Accepted paper: Bayesian single-exponential rates

Happy news for me today: a (very, very long) paper of mine was accepted for publication today in the Journal of Physical Chemistry B. The impact on science is small, even as important as I think the topic is, but the impact on my career could be huge.

The paper describes a method for estimating the rate of some process essentially by counting the number of times the process occurs. The analogy I like to use is of a road: one plants by the side of the road (lawn chair and cooler are mandatory, just as for those computing rates in molecular simulation) and counts the number of cars that pass in some time period. One estimate of the rate is to take the number of cars that pass and divide by the time period. For instance, if the number of cars was 120 and the time period was 12 hours (this is not a busy road), then one might say the rate is 10 cars per hour.

This could be the same with molecular simulation. My real job is to direct computers to run simulations of protein folding. We make models of the proteins in unfolded states, then let them evolve according to Newton's laws of motion; with the luck of statistical mechanics, some of them reach folded states. Say that I observed 10 folding events in 100 microseconds; then an estimate of the rate would be 1 folding event every 10 microseconds, same as with the cars.

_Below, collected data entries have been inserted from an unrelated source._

/-- The lane instructions without codes whose result is a function of one or two 32-bit lanes (R103, R105, R110, R111). -/
inductive NarrowOp where
  | fsfu (f : Sfu) | fclass (t : FTy) | quant (t : FTy) | deq (t : FTy) | pack | unpk
  deriving DecidableEq, Repr

/-- The instruction; a unary one has no second source. -/
def NarrowOp.instr (o : NarrowOp) (d : Reg) (a b : Src) : Instr :=
  match o with
  | .fsfu f => .fsfu f d a
  | .fclass t => .fclass t d a
  | .quant t => .quant t d a b
  | .deq t => .deq t d a b
  | .pack => .pack d a
  | .unpk => .unpk d a

/-- The result of a lane. -/
def NarrowOp.op (o : NarrowOp) (x y : W32) : FpOut :=
  match o with
  | .fsfu f => sfuEval f x.toNat
  | .fclass t => classLane t x
  | .quant t => quantLane t x y
  | .deq t => deqLane t x y
  | .pack => packLane x
  | .unpk => unpkLane x

/-- The instruction has no second source. -/
def NarrowOp.unary (o : NarrowOp) : Bool :=
  match o with
  | .quant _ | .deq _ => false
  | _ => true

/-- A result without codes. -/
def noCodes (r : FpOut) : LaneRes := { x := BitVec.ofNat 64 (r.x % 2 ^ 32), nib := 0, fl := r.fl }

end Sys2Proof.Claims

/-- R94, R95: a Form B instruction with a destination works on 64 bits once for a scalar one, and on each live lane's 32 bits for a
vector one, with its immediate sign-extended to the width (MOVHI's and a shift's unsigned); it writes no codes and no FPFLAGS. -/
def Obligations.ImmediateResult : Prop :=
  ∀ (o : ImmOp) (d : Reg) (a : Src) (s : State) (t : Team), s.agent s.cur = some t → (o.unary = true → a = .reg .z) →
    (isScaDst d = true → Scalars t [a] → Falls (o.instr d a) s (t.writeScalar d (o.value (srcScalar (s.env s.cur) t a)))) ∧
    ∀ n, d = .v n → VecDst t d → Readable t [a] → Vectors t →
      Falls (o.instr d a) s (t.writeLanes (t.reg n.val) t.liveLanes fun l => o.value (srcLane (s.env s.cur) t a l))

/-- R91, R94, R102, R109: CMP, CMPI, FCMP and DCMP write only codes (and FPFLAGS): one nibble into every live lane when both sources
are of scalar class, each live lane's own otherwise. -/
def Obligations.CompareResult : Prop :=
  ∀ (s : State) (t : Team), s.agent s.cur = some t →
    let e := s.env s.cur
    (∀ (ty : IntTy) (a b : Src), Readable t [a, b] →
      (isVec t a = false ∧ isVec t b = false → ty.packed = false → Falls (.cmp ty a b) s (t.applyScalar none true
        (intScalarRes opSub ty (srcScalarX e t (intSx ty) a) (srcScalarX e t (intSx ty) b) 0 false))) ∧
      (isVec t a = true ∨ isVec t b = true → Vectors t → Falls (.cmp ty a b) s (t.applyLanes none false true fun l =>
        intLaneRes opSub ty (srcLane e t a l) (srcLane e t b l) 0 false))) ∧
    (∀ (a : Src) (k : BitVec 11), Readable t [a] →
      (isVec t a = false → Falls (.cmpi a k) s (t.applyScalar none true
        (intScalarRes opSub .i (srcScalar e t a) (k.signExtend 64) 0 false))) ∧
      (isVec t a = true → Vectors t → Falls (.cmpi a k) s (t.applyLanes none false true fun l =>
        intLaneRes opSub .i (srcLane e t a l) (k.signExtend 32) 0 false))) ∧
    (∀ (ty : FTy) (a b : Src), Readable t [a, b] →
      (isVec t a = false ∧ isVec t b = false → Falls (.fcmp ty a b) s (t.applyScalar none true
        (fcmpLane .f32 ((srcScalar e t a).setWidth 32) ((srcScalar e t b).setWidth 32)))) ∧
      (isVec t a = true ∨ isVec t b = true → Vectors t → Falls (.fcmp ty a b) s (t.applyLanes none false true fun l =>
        fcmpLane ty (srcLane e t a l) (srcLane e t b l)))) ∧
    ∀ (a b : Src), Readable t [a, b] → Pairs t [a, b] →
      (isVec t a = false ∧ isVec t b = false →
        Falls (.dcmp a b) s (t.applyScalar none true (dcmpRes (srcScalarD e t a) (srcScalarD e t b)))) ∧
      (isVec t a = true ∨ isVec t b = true → Vectors t → Falls (.dcmp a b) s (t.applyLanes none true true fun l =>
        dcmpRes (srcLaneD e t a l) (srcLaneD e t b l)))

namespace Sys2Proof.Claims

/-- R97, R100, R101: a floating instruction computes each element of each live lane, or the low 32 bits of its scalars once with
zeros above; it adds the FPFLAGS that its elements raise and writes codes with `.c`. -/
def FloatResult : Prop :=
  ∀ (o : FpOp) (m : FMod) (d : Reg) (a b : Src) (s : State) (t : Team), s.agent s.cur = some t → (o = .fsqrt → b = .reg .z) →
    let e := s.env s.cur
    (isScaDst d = true → Scalars t [a, b] → Falls (o.instr m d a b) s (t.applyScalar (some d) m.cc
      (fLane o.op m.ty ((srcScalar e t a).setWidth 32) ((srcScalar e t b).setWidth 32) ((regScalar e t d).setWidth 32)))) ∧
    (VecDst t d → Readable t [a, b] → Vectors t → Falls (o.instr m d a b) s (t.applyLanes (t.dstReg d) false m.cc fun l =>
      fLane o.op m.ty (srcLane e t a l) (srcLane e t b l) (dstLane e t d l)))

/-- R109: an FP64 instruction works on register pairs in each live lane, or on whole scalars once. -/
def DoubleResult : Prop :=
  ∀ (o : DpOp) (cc : Bool) (d : Reg) (a b : Src) (s : State) (t : Team), s.agent s.cur = some t → Pairs t [a, b] →
    let e := s.env s.cur
    (isScaDst d = true → Scalars t [a, b] → Falls (o.instr cc d a b) s (t.applyScalar (some d) cc
      (dRes (o.op (srcScalarD e t a).toNat (srcScalarD e t b).toNat (regScalar e t d).toNat)))) ∧
    (VecDst t d → okPairDst t d = true → Readable t [a, b] → Vectors t → Falls (o.instr cc d a b) s
      (t.applyLanes (t.dstReg d) true cc fun l =>
        dRes (o.op (srcLaneD e t a l).toNat (srcLaneD e t b l).toNat (srcLane64 e t (.reg d) l).toNat)))

end Sys2Proof.Claims

/-- R97, R100, R101, R109: the FP32, packed and FP64 instructions that form codes. -/
def Obligations.FloatAndDoubleResult : Prop := FloatResult ∧ DoubleResult

namespace Sys2Proof.Claims

/-- R103, R105, R110, R111: FSFU, FCLASS, QUANT, DEQ, PACK and UNPK give each live lane, or the scalar once, the result of its 32 bits;
they write no codes. -/
def NarrowResult : Prop :=
  ∀ (o : NarrowOp) (d : Reg) (a b : Src) (s : State) (t : Team), s.agent s.cur = some t → (o.unary = true → b = .reg .z) →
    let e := s.env s.cur
    (isScaDst d = true → Scalars t [a, b] → Falls (o.instr d a b) s (t.applyScalar (some d) false
      (noCodes (o.op ((srcScalar e t a).setWidth 32) ((srcScalar e t b).setWidth 32))))) ∧
    (VecDst t d → Readable t [a, b] → Vectors t → Falls (o.instr d a b) s (t.applyLanes (t.dstReg d) false false fun l =>
      noCodes (o.op (srcLane e t a l) (srcLane e t b l))))

/-- R106, R107: CVT converts each live lane, or its scalar once; its FP64 sources and results are pairs in vectors. -/
def ConvertResult : Prop :=
  ∀ (r : Rm) (c : Fin 16) (d : Reg) (a : Src) (s : State) (t : Team), s.agent s.cur = some t →
    (cvtSrc64 c.val = true → okPairSrc t a = true) → (cvtDst64 c.val = true → okPairDst t d = true) →
    let e := s.env s.cur
    let res (x y : Nat) : LaneRes := { x := BitVec.ofNat 64 (cvtCode r c.val x y).x, nib := 0, fl := (cvtCode r c.val x y).fl }
    (isScaDst d = true → Scalars t [a] → Falls (.cvt r c d a) s (t.applyScalar (some d) false
      (res (if cvtSrc64 c.val then (srcScalarD e t a).toNat else (srcScalar e t a).toNat) (regScalar e t d).toNat))) ∧
    (VecDst t d → Readable t [a] → Vectors t → Falls (.cvt r c d a) s (t.applyLanes (t.dstReg d) (cvtDst64 c.val) false fun l =>
      res (if cvtSrc64 c.val then (srcLaneD e t a l).toNat else (srcLane e t a l).toNat) (dstLane e t d l).toNat))

end Sys2Proof.Claims

/-- R103, R105 to R107, R110, R111: the narrow instructions and the conversions; they write no codes. -/
def Obligations.NarrowAndConvertResult : Prop := NarrowResult ∧ ConvertResult

/-- R92, R78: SEL gives a where its condition holds of the lane's nibble and b elsewhere; on the scalar datapath the nibble of the first
live lane decides. It writes no codes. -/
def Obligations.SelectResult : Prop :=
  ∀ (c : Cond) (d : Reg) (a b : Src) (s : State) (t : Team), s.agent s.cur = some t →
    let e := s.env s.cur
    (isScaDst d = true → Scalars t [a, b] → Falls (.sel c d a b) s
      (t.writeScalar d (if condTest c t.firstNib then srcScalar e t a else srcScalar e t b))) ∧
    ∀ n, d = .v n → VecDst t d → Readable t [a, b] → Vectors t → Falls (.sel c d a b) s
      (t.writeLanes (t.reg n.val) t.liveLanes fun l => if condTest c (sget t.cc l) then srcLane e t a l else srcLane e t b l)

Interestingly, the division method (in this case also known as a maximum likleihood estimate) is not necessarily the best method for estimating a rate. For one thing, this and similar methods provide only point estimates of the rate and do not reflect our uncertainty as to how good the estimate is. To illustrate, imagine observing a road for 1 second and seeing no cars pass; clearly a rate of 0 cars per second (minute, hour) is not a good estimate of the rate. We would prefer a way to know how good our point estimate is.

For this purpose, we can compute a probability distribution of the rate, which describes our beliefs about the rate. That is, we assign a probability to each possible value of the rate. These probabilities in turn describe how surprised we would be, after making an observation, that the true rate would turn out to be any number. If we had made lots of observations (many cars in some long time period) then the probability distribution would be very sharp: we would and should be very surprised to find that the true value is different from the maximum likelihood estimate (number of observations divided by time period) if we have lots of data.

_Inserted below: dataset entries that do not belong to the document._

-- ==== Sys2Proof/Laws/Encode.lean ====
section
/-!
SUPPORT. One lemma for each arm of the encoder: the words of an instruction.
-/
namespace Sys2Proof.Laws
open Sys2Proof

In contrast, if we have a little bit of data--no cars in 1 second--then our probability ends up being not sharp but broad. With silly data like this, we would not be surprised to find that the true rate is anything. This is because the maximum likelihood estimate should not be taken seriously given such a small amount of data.

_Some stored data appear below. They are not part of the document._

-- ==== Sys2Proof/Tests/Slice0.lean ====
section
/-!
SUPPORT. Tests: ill-formed terms that the checks refuse, words of the spec's listings that decode to their instructions, single steps whose
results the spec works out, and for every statement a state and operands that meet its hypotheses.
-/
namespace Sys2Proof.Tests
open Sys2Proof Sys2Proof.Machine Sys2Proof.Claims

set_option Elab.async false

/-! ## Each check of WellFormed refuses an ill-formed term -/

theorem test_wf_packed_scalar : (Instr.add { cc := false, ty := .p16 } (.s 0) (.reg .z) (.reg .z)).wf = false := by decide
theorem test_wf_packed_unary : (Instr.mov { cc := false, ty := .p8 } .z (.reg .z)).wf = false := by decide
theorem test_wf_plain_only : (Instr.div { cc := false, ty := .p8 } (.v 0) (.reg .z) (.reg .z)).wf = false := by decide
theorem test_wf_cmp : (Instr.cmp .p16 (.reg (.s 0)) (.lit 1)).wf = false := by decide
theorem test_wf_sel : (Instr.sel .al (.v 0) (.reg .z) (.reg .z)).wf = false := by decide
theorem test_wf_loop : (Instr.loop (.reg (.s 0)) 1 0x0100).wf = false := by decide
theorem test_wf_mma_acc : (Instr.mma false 0 127 (.reg (.s 0)) (.reg (.s 1)) .acc 0 4).wf = false := by decide
theorem test_wf_mma_idx : (Instr.mma false 0 100 (.reg (.s 0)) (.reg (.s 1)) .acc 1 4).wf = false := by decide

/-! ## Words of the spec's listings (the chapters' "assembles as follows" tables) -/

theorem test_dec_integer : decode [0x01807CFE, 3] = .ok (.sub { cc := true, ty := .i } (.v 1) (.reg .lid) (.lit 3)) ∧
    decode [0x0000C179] = .ok (.add { cc := false, ty := .i } (.v 3) (.reg (.v 2)) (.reg .lid)) ∧
    decode [0x1B1A7F00, 0x00020002] = .ok (.mov { cc := false, ty := .i } (.s 9) (.lit 0x00020002)) := by decide +kernel
theorem test_dec_packed : decode [0x00628000] = .ok (.add { cc := false, ty := .p8 } (.v 10) (.reg (.v 0)) (.reg (.v 0))) := by
  decide +kernel
theorem test_dec_immediate : decode [0x4207C803] = .ok (.andi (.v 1) (.reg .lid) 3) ∧
    decode [0x4E000800] = .ok (.cmpi (.reg (.v 1)) 0) ∧ decode [0x50080007] = .ok (.movi (.v 2) 7) ∧
    decode [0x480BC801] = .ok (.shli (.v 2) (.reg .lid) 1) ∧ decode [0x400BC864] = .ok (.addi (.v 2) (.reg .lid) 100) ∧
    decode [0x53A74804] = .ok (.movhi (.s 9) (.reg (.s 9)) 4) := by decide +kernel
theorem test_dec_float : decode [0x220080FE, 0x3F400000] = .ok (.fmul { cc := false, ty := .f32 } (.v 2) (.reg (.v 1)) (.lit 0x3F400000)) ∧
    decode [0x310101F8] = .ok (.deq .f32 (.v 4) (.reg (.v 3)) (.reg .z)) := by decide +kernel
theorem test_dec_control : decode [0x5E000000] = .ok .join ∧ decode [0x68000005] = .ok (.trap 5) ∧
    decode [0xAE180000] = .ok (.rdcurve (.s 0)) ∧ decode [0x93003100] = .ok (.gang (.reg (.s 2))) := by decide +kernel
theorem test_dec_memory : decode [0x75880000] = .ok (.ldf (.s 2) 0) := by decide +kernel
theorem test_dec_tiles : decode [0x8B190001] = .ok (.talloc false .l0 (.s 4) 1) ∧
    decode [0x8E00B201] = .ok (.twr false .fill (.reg (.v 2)) (.reg (.s 4)) (.reg (.v 1))) ∧
    decode [0x8F197200] = .ok (.tstat (.s 5) (.reg (.s 4))) ∧
    decode [0x915AB482] = .ok (.setshape .mat (.s 10) (.reg (.s 9)) .fit 2) := by decide +kernel
theorem test_dec_barriers : decode [0x9718B1E4] = .ok (.binit (.s 2) (.reg (.s 3)) (.reg (.s 4))) ∧
    decode [0x9A19B1F8] = .ok (.bwait (.s 6) (.reg (.s 3)) (.reg .z)) ∧ decode [0x89000004] = .ok (.fence .ar 4) := by
  decide +kernel
theorem test_dec_system : decode [0xAA18F080] = .ok (.evrd false (.s 3) (.reg (.s 1))) := by decide +kernel
theorem test_dec_header : decode [0xC0003DC0] =
    .ok (.clauseStart { wait := 0, setA := 0, setB := 15, len := 7, bt := 0, hint := 0, rsv := 0 }) := by decide +kernel
/-- R33's table of refusals: RESERVED-FIELD for a reserved bit of EXIT, ILLEGAL for the unassigned opcodes. -/
theorem test_dec_refusals : decode [0x6C000001] = .error .reserved ∧ decode [0x1F000000] = .error .illegal ∧
    decode [0x78000000] = .error .illegal ∧ decode [0xB0000000] = .error .illegal := by decide +kernel

/-! ## Results that the spec works out -/

/-- "lanes 0–2: 0x8 (N); lane 3: 0x6 (Z, C); lanes 4–31: 0x2 (C)" of the integer chapter's SUB.c. -/
theorem test_sub_codes : (intLaneRes opSub .i 2 3 0 false).nib = 0x8 ∧ (intLaneRes opSub .i 3 3 0 false).nib = 0x6 ∧
    (intLaneRes opSub .i 4 3 0 false).nib = 0x2 := by decide +kernel
/-- The worked DIV: 12 by −3, and by 0 with its codes 0x9. -/
theorem test_div : (intLaneRes opDiv .i 12 0xFFFFFFFD 0 false).x = 0xFFFFFFFC ∧ (intLaneRes opDiv .i 12 0 0 false).x = 0xFFFFFFFF ∧
    (intLaneRes opDiv .i 12 0 0 false).nib = 0x9 := by decide +kernel
/-- R96's example: 15 under `.ss` and 271 under `.uu`. -/
theorem test_idot4 : idot4Lane .ss 10 0x010203FF 0x01010101 = 15 ∧ idot4Lane .uu 10 0x010203FF 0x01010101 = 271 := by decide +kernel
/-- R112's example: 7.5, no flag. -/
theorem test_fdot2 : (fdot2Lane .f16 0x3F800000 0x40003C00 0x42003800).x = 0x40F00000 ∧
    (fdot2Lane .f16 0x3F800000 0x40003C00 0x42003800).fl = 0 := by decide +kernel
/-- The worked FMUL, QUANT and DEQ: 0.75 × 18 is 13.5, code 0x1F; 2.25 is code 0x15, which stands for 0x401837F0. -/
theorem test_quant : (Fmt.f32.mul 0x3F400000 0x41900000).x = 0x41580000 ∧ (quantLane .f32 0x41580000 0).x = 0x1F ∧
    (quantLane .f32 0x40100000 0).x = 0x15 ∧ (deqLane .f32 0x15 0).x = 0x401837F0 := by decide +kernel
/-- The worked barrier: BSTAT gives the two halves after both teams have arrived and before the bytes land. -/
theorem test_barrier : (((Barrier.init 2 16 1).arrive 1 []).arrive 2 []).phase = 0 ∧
    ((((Barrier.init 2 16 1).arrive 1 []).arrive 2 []).credit 16 []).phase = 1 := by decide +kernel
/-- An ADD wraps, and the step gives the issue port on with the PC past the word. -/
theorem test_add_step : (match exec (.add { cc := false, ty := .i } (.s 0) (.lit 0xFFFFFFFF) (.lit 1)) (State.reset.placeWords []) with
    | .next s => (alook 1 s.teams).map fun t => (sget t.sregs 0, t.pc)
    | _ => none) = some (0, .code 0x1000C) := by decide +kernel

/-! ## Witnesses: states and operands that meet the hypotheses of the statements -/

/-- The placed team, and a placed state in which it stands as given. -/
def t0 : Team := placeTeam false
def at0 (t : Team) (ws : List W32) : State := { State.reset.placeWords ws with teams := [(1, t)] }

theorem at0_agent (t : Team) (ws : List W32) : (at0 t ws).agent (at0 t ws).cur = some t := rfl

/-- The control thread of the placed context, current, at handler or system level. -/
def ctl0 (l : Level) : Team := { newCtl false 1 with level := l, st := .ready }
def atCtl (t : Team) : State := { at0 t0 [] with ctls := [(ctlKey 0 1, t)], cur := .ctl 0 1 }

theorem atCtl_agent (t : Team) : (atCtl t).agent (atCtl t).cur = some t := rfl

theorem t0_vectors : Vectors t0 := by unfold Vectors; decide +kernel

theorem reached_of {ls : List LaneTgt} (h : (ls.all fun l => l.r.toBool) = true) : Reached ls := by
  intro l hl
  have hx := List.all_eq_true.mp h l hl
  cases hr : l.r with
  | ok g => exact ⟨g, rfl⟩
  | error e => rw [hr] at hx; cases hx

theorem test_hyps_integer_scalar : Scalars t0 [.reg (.s 23), .lit 5] ∧ isScaDst (.s 0) = true ∧ isScaDst .z = true ∧
    ({ cc := true, ty := .n } : IntMod).ty.packed = false ∧ Scalars t0 [.reg .vl, .reg .z] := by unfold Scalars; decide +kernel
theorem test_hyps_integer_vector : VecDst t0 (.v 31) ∧ Readable t0 [.reg (.v 31), .reg .lid] ∧ Vectors t0 := by
  unfold VecDst Readable Vectors; decide +kernel
theorem test_hyps_operand_traps :
    let stale : Team := { t0 with sh0 := { t0.sh0 with stale := true } }
    okSrc t0 (.reg (.v 95)) = false ∧ okDst t0 (.v 95) = false ∧ t0.allot ≤ 32 * t0.winBase + (95 : Fin 96).val ∧
      isVec t0 (.reg .lid) = true ∧ isVecDst (.s 0) = false ∧ (LaneOp.dp .dadd false).pair = true ∧ (31 : Fin 96).val % 2 = 1 ∧
      VecDst t0 (.v 30) ∧ Readable t0 [.reg (.v 30), .lit 1] ∧ okPairDst t0 (.v 30) = true ∧ okPairSrc t0 (.reg (.v 30)) = true ∧
      okPairSrc t0 (.lit 1) = true ∧ Shape.none.kind ≠ .vec ∧ stale.sh0.kind = .vec ∧ stale.sh0.stale = true := by
  unfold VecDst Readable; decide +kernel
theorem test_hyps_compare : Readable t0 [.reg (.s 0), .lit 1] ∧ isVec t0 (.reg (.s 0)) = false ∧ isVec t0 (.reg .lid) = true ∧
    Readable t0 [.reg .lid, .reg (.v 0)] ∧ Pairs t0 [.reg (.v 30), .reg .z] := by unfold Readable Pairs; decide +kernel
theorem test_hyps_pairs : okPairDst t0 (.v 30) = true ∧ VecDst t0 (.v 30) ∧ Pairs t0 [.reg (.s 0), .reg (.v 0)] ∧
    cvtSrc64 13 = true ∧ cvtDst64 15 = true := by unfold VecDst Pairs; decide +kernel
theorem test_hyps_cross_lane : t0.inWindow 31 = true ∧ Scalars t0 [.lit 1, .lit 31] ∧
    (srcScalar ((at0 t0 []).env (at0 t0 []).cur) t0 (.lit 31)).toNat < t0.tw := by unfold Scalars; decide +kernel
theorem test_hyps_emulated : t0.inWindow 31 = true ∧ Readable t0 [.reg (.v 0), .lit 1] := by unfold Readable; decide +kernel
theorem test_hyps_emulation_end :
    let t : Team := { t0 with st := .parked, wait := .emul (.idot4 .ss (.v 0) (.reg (.v 1)) (.reg .lid)) 1 }
    let s : State := (at0 t []).modCore 0 fun x => { x with count := 2 ^ 40 }
    alook 1 s.teams = some t ∧ t.st = .parked ∧ s.fwUp 7 = true ∧ s.mayIssue 1 = true ∧ s.inActive 1 = true ∧
      s.expired 1 t.since = true ∧ (at0 t []).expired 1 t.since = false := by
  refine ⟨rfl, rfl, ?_⟩; decide +kernel

/-- Header, then EXIT: a clause that meets R26; and a header whose clause holds one load, counted on flag 0. -/
theorem test_hyps_clause_starts :
    let h : Header := { wait := 1, setA := 15, setB := 15, len := 0, bt := 0, hint := 0, rsv := 0 }
    let s := at0 t0 [0xC003FC00, 0x6C000000]
    let f := clauseForm 1 [0x6C000000]
    Sys2Proof.Machine.Header.ok h = true ∧ s.codeWords (s.env s.cur) t0 (t0.pc.plus 4) 1 = .ok [0x6C000000] ∧ f.fits = true ∧
      f.head = false ∧ f.early = false ∧ f.long ≤ 2 ∧ (∀ k < 12, sget t0.flags k = 0) ∧ t0.errs = [] := by decide +kernel
theorem test_hyps_clause_waits :
    let h : Header := { wait := 1, setA := 0, setB := 15, len := 0, bt := 2, hint := 0, rsv := 0 }
    let t : Team := { t0 with flags := [(0, 7)] }
    let w := encode (.ld .b32 (.v 0) (.reg (.s 0)) (.reg .z))
    let s := at0 t (0 :: w)
    let f := clauseForm 1 w
    Sys2Proof.Machine.Header.ok h = true ∧ s.codeWords (s.env s.cur) t (t.pc.plus 4) 1 = .ok w ∧ f.long = 1 ∧ h.setA ≠ 15 ∧
      f.fits = true ∧ f.head = false ∧ f.early = false ∧ h.wait.getLsbD 0 = true ∧ sget t.flags 0 ≠ 0 := by decide +kernel

/-- A header stands one word after the instruction. -/
def branchWords : List W32 := [0x6C000000, 0xC003FC00, 0x6C000000]
theorem test_hyps_branch :
    let t : Team := { t0 with cc := [(3, 4)] }
    let s := at0 t branchWords
    let e := s.env s.cur
    t.taken .nv = 0 ∧ t.taken .eq = 8 ∧ t.live &&& ~~~t.taken .al = 0 ∧ t.live &&& ~~~t.taken .eq ≠ 0 ∧
      needHeader s e t (t.target e 1) = .ok () ∧ t.stack.length < 32 := by decide +kernel
theorem test_hyps_jump_register :
    let t : Team := { t0 with sregs := [(0, 0x10004)] }
    let s := at0 t branchWords
    let e := s.env s.cur
    let target := srcScalar e t (.reg (.s 0)) + BitVec.ofInt 64 (4 * (0 : BitVec 11).toInt)
    plainScalar (.reg (.s 0)) = true ∧ target.toNat % 4 = 0 ∧ needHeader s e t (.code target) = .ok () := by decide +kernel
theorem test_hyps_pop :
    let k (x : TokKind) : Token := { kind := x, pc := .code 0x10004, mask := 3 }
    let t (x : TokKind) : Team := { t0 with stack := [k x], exited := 1 }
    (∀ x ∈ [TokKind.ret, .path, .join], (k x).mask &&& ~~~(t x).exited ≠ 0 ∧
      needHeader (at0 (t x) branchWords) ((at0 (t x) branchWords).env (.team 1)) (t x) (k x).pc = .ok ()) := by decide +kernel
theorem test_hyps_loop :
    let t (c : W64) : Team := { t0 with sregs := [(0, c)] }
    let s (c : W64) := at0 (t c) [0, 0, 0xC003FC00, 0x6E000000]
    let e := (s 3).env (.team 1)
    plainScalar (.reg (.s 0)) = true ∧ (s 3).codeWords e (t 3) (t0.pc.plus (4 * 2)) 2 = .ok [0xC003FC00, 0x6E000000] ∧
      (s 0).codeWords e (t 0) (t0.pc.plus (4 * 2)) 2 = .ok [0xC003FC00, 0x6E000000] ∧
      bodyOk 2 0 [0xC003FC00, 0x6E000000] = true ∧ (srcScalar e (t 3) (.reg (.s 0))).toNat % 2 ^ 32 ≠ 0 ∧
      (srcScalar e (t 0) (.reg (.s 0))).toNat % 2 ^ 32 = 0 ∧ 32 * (0 : BitVec 11).toNat + min 96 t0.allot ≤ t0.allot := by
  decide +kernel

The manner in which probability distributions of the rate are built is Bayesian inference, that method of statistics that allows things with "true" values like protein folding rates to take on probabilities which reflect our belief that the true value is within some range. As I show in the paper, these methods quite naturally show what is intuitive above: that lots of data gives sharp, reliable estimates and that a tiny bit of data gives poor estimates. Intuition can be made systematic.

Most fun, I can use the methods in the paper to calculate my future performance. I have three papers this year (so far, anyway). If everything stays the same, the probability that I publish between 2 and 5 papers next year is about 59 %. (I call this state "quantitative professional scientific happiness," or QPSH, come up with your own pronunciation) What's more, the probability that I publish less than 2 papers next year is only 14 %. The probability that I publish more than 5 papers is a little more than 26 %.

So you should be more surprised, if everything stays the same, if I publish more than 5 papers next year than if I publish between 2 and 5. You should be even more surprised if I publish less than 2. But who knows if everything will stay the same? Perhaps we should always be surprised?